---------- EXTRACTED DATA ----------

/-- A run of a cascade in progress (R362). -/
structure CascRun where
  mbx : Nat
  seq : Nat
  left : Nat
  done : Nat
  spilled : Nat
  stalled : Nat
  deriving DecidableEq, Repr

/-- A loaded cascade (R121, R139, R361, R362): its context, its image's parts, areas it took as (tier, address), and whether it is bound,
pinned, run since its bind (begun), armed, binding, unloading, staged for a two-phase commit (R405) or running, and whether a run of it is ending early and its deadline passed (R200). -/
structure Cascade where
  ctx : Nat
  basins : List ImgBasin
  ceil : List Nat
  cells : List Nat
  packs : List Nat
  windows : List (List Byte)
  spills : List (List Byte)
  lists : List (Nat × Nat × List (List Byte))
  attn : List (List Byte)
  split : Split
  taken : List (Nat × Nat)
  bound : Bool := false
  pin : Bool := false
  begun : Bool := false
  armed : Bool := false
  binding : Option (Nat × Nat) := none
  unloading : Option (Nat × Nat) := none
  staged : Bool := false
  run : Option CascRun := none
  ending : Option Bool := none
  deriving DecidableEq, Repr

/-- The cascade fabric (chapters 04, 05): contexts, cascades by handle, basins by logical number, configurations of
saved contexts by context, flits (those for other modules by module) and credits on their way, switches, carries, trace records and the sequence. -/
structure FabSt where
  ctxs : Tbl Ctx := []
  cascades : Tbl Cascade := []
  basins : Tbl Basin := []
  saved : Tbl (List (Nat × Basin)) := []
  flits : List Flit := []
  remote : List (Nat × Flit) := []
  credits : List CreditBack := []
  switches : List Switch := []
  carries : List Carry := []
  trace : List (List Nat) := []
  traceSeq : Nat := 0
  uncorr : List (Nat × Nat) := []
  deriving DecidableEq, Repr

/-- Who operates a rendezvous cell (R109): a software port, a fabric stage's context, a sluice completion. -/
inductive CellWho where
  | port (n : Nat)
  | stage (ctx : Nat)
  | sluice (ctx req : Nat)
  deriving DecidableEq, Repr

/-- A waiter on a cell (R109): who, its operation and argument, its class priority, its order key and its wait. -/
structure Waiter where
  who : CellWho
  ctx : Nat
  op : Nat
  arg : Nat
  prio : Nat
  key : Key
  wait : Option Nat
  deriving DecidableEq, Repr

/-- A rendezvous cell (R106) with contexts that may operate it beside those of its creator's session, the mailbox through which
OBJ_CREATE made it (none: a cascade declared it), its waiters in order, its creator and the order key of the last FLAG_SET. -/
structure Cell where
  type : Nat
  broken : Bool
  owner : Nat
  ceiling : Nat
  count : Nat
  target : Nat
  hold : Nat
  phase : Bool
  users : List Nat
  session : Option Nat
  waiters : List Waiter
  creator : Nat
  flagKey : Option Key := none
  deriving DecidableEq, Repr
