/-- Bytes of the pack, and of the buffer with its line table (R188, R255). -/
def CamGeom.packSize (g : CamGeom) : Nat := packHead g.tiles + g.tiles * g.tileSize
def CamGeom.bufSize (g : CamGeom) : Nat := g.packSize + 8 * g.inH

/-- The frame pack's header (R188, R255): LAYOUT 2, no object. -/
def CamGeom.header (g : CamGeom) : List Byte :=
  let scale := if g.fmt = 0x0B then up64 (planeSize g.fmt g.n) else 0
  let body := leBytes 4 (g.fmt * 2 ^ 25 + 2 * 2 ^ 20) ++ leBytes 4 0 ++ leBytes 4 g.tiles ++ leBytes 4 g.tileSize ++ leBytes 4 g.h ++
    leBytes 4 g.w ++ leBytes 4 g.ch ++ leBytes 4 1 ++ leBytes 2 g.trows ++ leBytes 2 g.w ++ leBytes 2 g.ch ++ leBytes 2 0 ++
    leBytes 4 0 ++ leBytes 4 scale ++ leBytes 4 0 ++ leBytes 4 0 ++ leBytes 8 (g.tiles * g.tileSize) ++ leBytes 56 0
  body ++ leBytes 4 (crc32c body) ++ leBytes 4 0

/-- The address of a port's buffer (CAM_PORTn_BUFBASE). -/
def Dev.camBuf (d : Dev) (n b : Nat) : Nat :=
  d.f (r1 .camPortBufbase n) F.camPortBufbase.BASE + b * d.f (r1 .camPortBufbase n) F.camPortBufbase.STRIDE * 65536

/-- Whether a port's fields are in range (R254, the register tables). -/
def Dev.camFieldsOk (d : Dev) (n : Nat) : Bool :=
  let g := d.camGeom n
  let c := r1 .camPortCfg n
  let p := d.f (r1 .camPortTiming n) F.camPortTiming.PERIOD_US
  let dt := d.f c F.camPortCfg.DTYPE
  decide (64 ≤ g.inW) && decide (g.inW ≤ 4096) && g.inW % 2 == 0 && decide (2 ≤ g.inH) && decide (g.inH ≤ 3072) && g.inH % 2 == 0 &&
  decide (g.inW ≤ 8 * g.outW) && decide (g.outW ≤ g.inW) && g.outW % g.f == 0 && decide (g.inH ≤ 8 * g.outH) && decide (g.outH ≤ g.inH) &&
  g.outH % g.f == 0 && decide (1000 ≤ p) && decide (p ≤ 1000000) && decide (0x2A ≤ dt) && decide (dt ≤ 0x2E) &&
  decide (d.f c F.camPortCfg.CFA ≤ 4) && decide (d.f c F.camPortCfg.EXP_SRC ≤ 2) && decide (1 ≤ d.f c F.camPortCfg.NBUF) &&
  [1, 2, 3, 0x0B].contains g.fmt && decide (15 ≤ d.f (r1 .camPortRec n) F.camPortRec.SIZE) &&
  d.f (r1 .camPortRec n) F.camPortRec.ADDR % 64 == 0 && d.f (r1 .camPortBufbase n) F.camPortBufbase.BASE % 65536 == 0 &&
  decide (g.tileSize ≤ 1048512)

/-- Whether a range lies in T1 and in a class's regions. -/
def Dev.camRange (d : Dev) (latchClosed : Bool) (cls a n : Nat) : Bool :=
  decide (tierBase 1 ≤ a) && decide (a + n ≤ tierBase 1 + tierSize 1) && d.permits latchClosed cls a n .write

/-- Whether a port's buffers and ring lie where they may (R261). -/
def Dev.camMemOk (d : Dev) (latchClosed : Bool) (cls n : Nat) : Bool :=
  let g := d.camGeom n
  let stride := d.f (r1 .camPortBufbase n) F.camPortBufbase.STRIDE * 65536
  let nbuf := d.f (r1 .camPortCfg n) F.camPortCfg.NBUF + 1
  decide (g.bufSize ≤ stride) && d.camRange latchClosed cls (d.camBuf n 0) (stride * nbuf) &&
    d.camRange latchClosed cls (d.f (r1 .camPortRec n) F.camPortRec.ADDR) (64 * (d.f (r1 .camPortRec n) F.camPortRec.SIZE + 1))

/-- The cause for which an enable is refused (R261); 0: none. -/
def Dev.camRefusal (d : Dev) (latchClosed : Bool) (cls n : Nat) : Nat :=
  let others := (((List.range 8).filter fun m => m != n && d.fb (r1 .camPortCfg m) F.camPortCfg.EN).map d.camLoadOf).sum
  if d.camFieldsOk n = false then 1
  else if d.rn (r0 .camLimit) < others + d.camLoadOf n then 2
  else if d.camMemOk latchClosed cls n = false then 3 else 0
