-- ==== Sys2Proof/Machine/Fusion.lean ====
section
/-! DEFINITION. The fusion sequencer: streams and samples, cut-offs, contradictions, ego-motion, the ladder, fused records and amendments
(R264 to R293). -/

namespace Sys2Proof.Machine

/-- The device with the sequencer's state changed. -/
def Dev.modFus (d : Dev) (f : FusSt → FusSt) : Dev := { d with fus := f d.fus }

/-- GUARD in ns (R271). -/
def Dev.fusGuard (d : Dev) : Nat := d.f (r0 .fusCtrl) F.fusCtrl.GUARD * 100

/-- Whether cut-offs are processed (FUS_CTRL.EN). -/
def Dev.fusEn (d : Dev) : Bool := d.on 149 && d.fb (r0 .fusCtrl) F.fusCtrl.EN

/-- The streams of the configuration in force. -/
def Dev.streams (d : Dev) : List FusStream := d.fus.conf.elim [] FusConf.streams

/-- A stream's STATE (FUS_STRm_STAT). -/
def Dev.strState (d : Dev) (m : Nat) : Nat := d.f (r1 .fusStrStat m) F.fusStrStat.STATE

/-- A stream changes STATE; each exclusion or outvote counts. -/
def Dev.setStr (d : Dev) (m st : Nat) : Dev :=
  let was := d.strState m
  let d1 := d.sf (r1 .fusStrStat m) F.fusStrStat.STATE st
  if was ≠ st ∧ (st = 3 ∨ st = 4) then d1.incSat (r1 .fusStrStat m) F.fusStrStat.EXCL else d1

/-- A sample's stamp with its error bound (R271). -/
def FusSample.eff (x : FusSample) : Nat := x.stamp + (if x.unc then x.bound else 0)

/-- A sample's age at an instant (R272, R38). -/
def Dev.ageAt (d : Dev) (x : FusSample) (tov : Nat) : Nat := d.elapsed x.stamp tov + (if x.unc then x.bound else 0)

/-- Whether two descriptors name one stream with one source (R267). -/
def FusStream.same (s x : FusStream) : Bool := x.stream == s.stream && x.kind == s.kind && x.source == s.source

/-- Whether a stream was configured before with the same source (R267): it keeps its samples. -/
def Dev.keepsStream (d : Dev) (s : FusStream) : Bool := d.streams.any s.same

/-- The samples of a stream of some configuration, newest first: those of the configuration in force, or those kept of an earlier one (R267). -/
def Dev.samplesOf (d : Dev) (s : FusStream) : List FusSample :=
  if d.keepsStream s then tgetD d.fus.samples s.stream [] else match d.fus.past.find? fun e => s.same e.1 with
    | some e => e.2
    | none => []

/-- The newest sample of a stream that stands at or before an instant and was delivered by another (R271). -/
def Dev.newest (d : Dev) (s : FusStream) (tov by_ : Nat) : Option FusSample :=
  (d.samplesOf s).find? fun x => decide (x.eff ≤ tov) && decide (x.delivered ≤ by_)

/-- What a stream contributes at an instant: excluded where it has no sample or one older than MAX_AGE (R272). -/
def Dev.contr (d : Dev) (s : FusStream) (tov by_ : Nat) (outv cont : Bool) : FusContr :=
  let x := d.newest s tov by_
  let excl := match x with
    | some y => decide (s.maxAge < d.ageAt y tov)
    | none => true
  { sample := x, excl := excl, outv := outv, cont := cont }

----------

> [WORK ORDER]: Report how many lines in the listing above include the word "false". Give nothing but the number.

> [ANSWER FOR THIS EXERCISE]: 7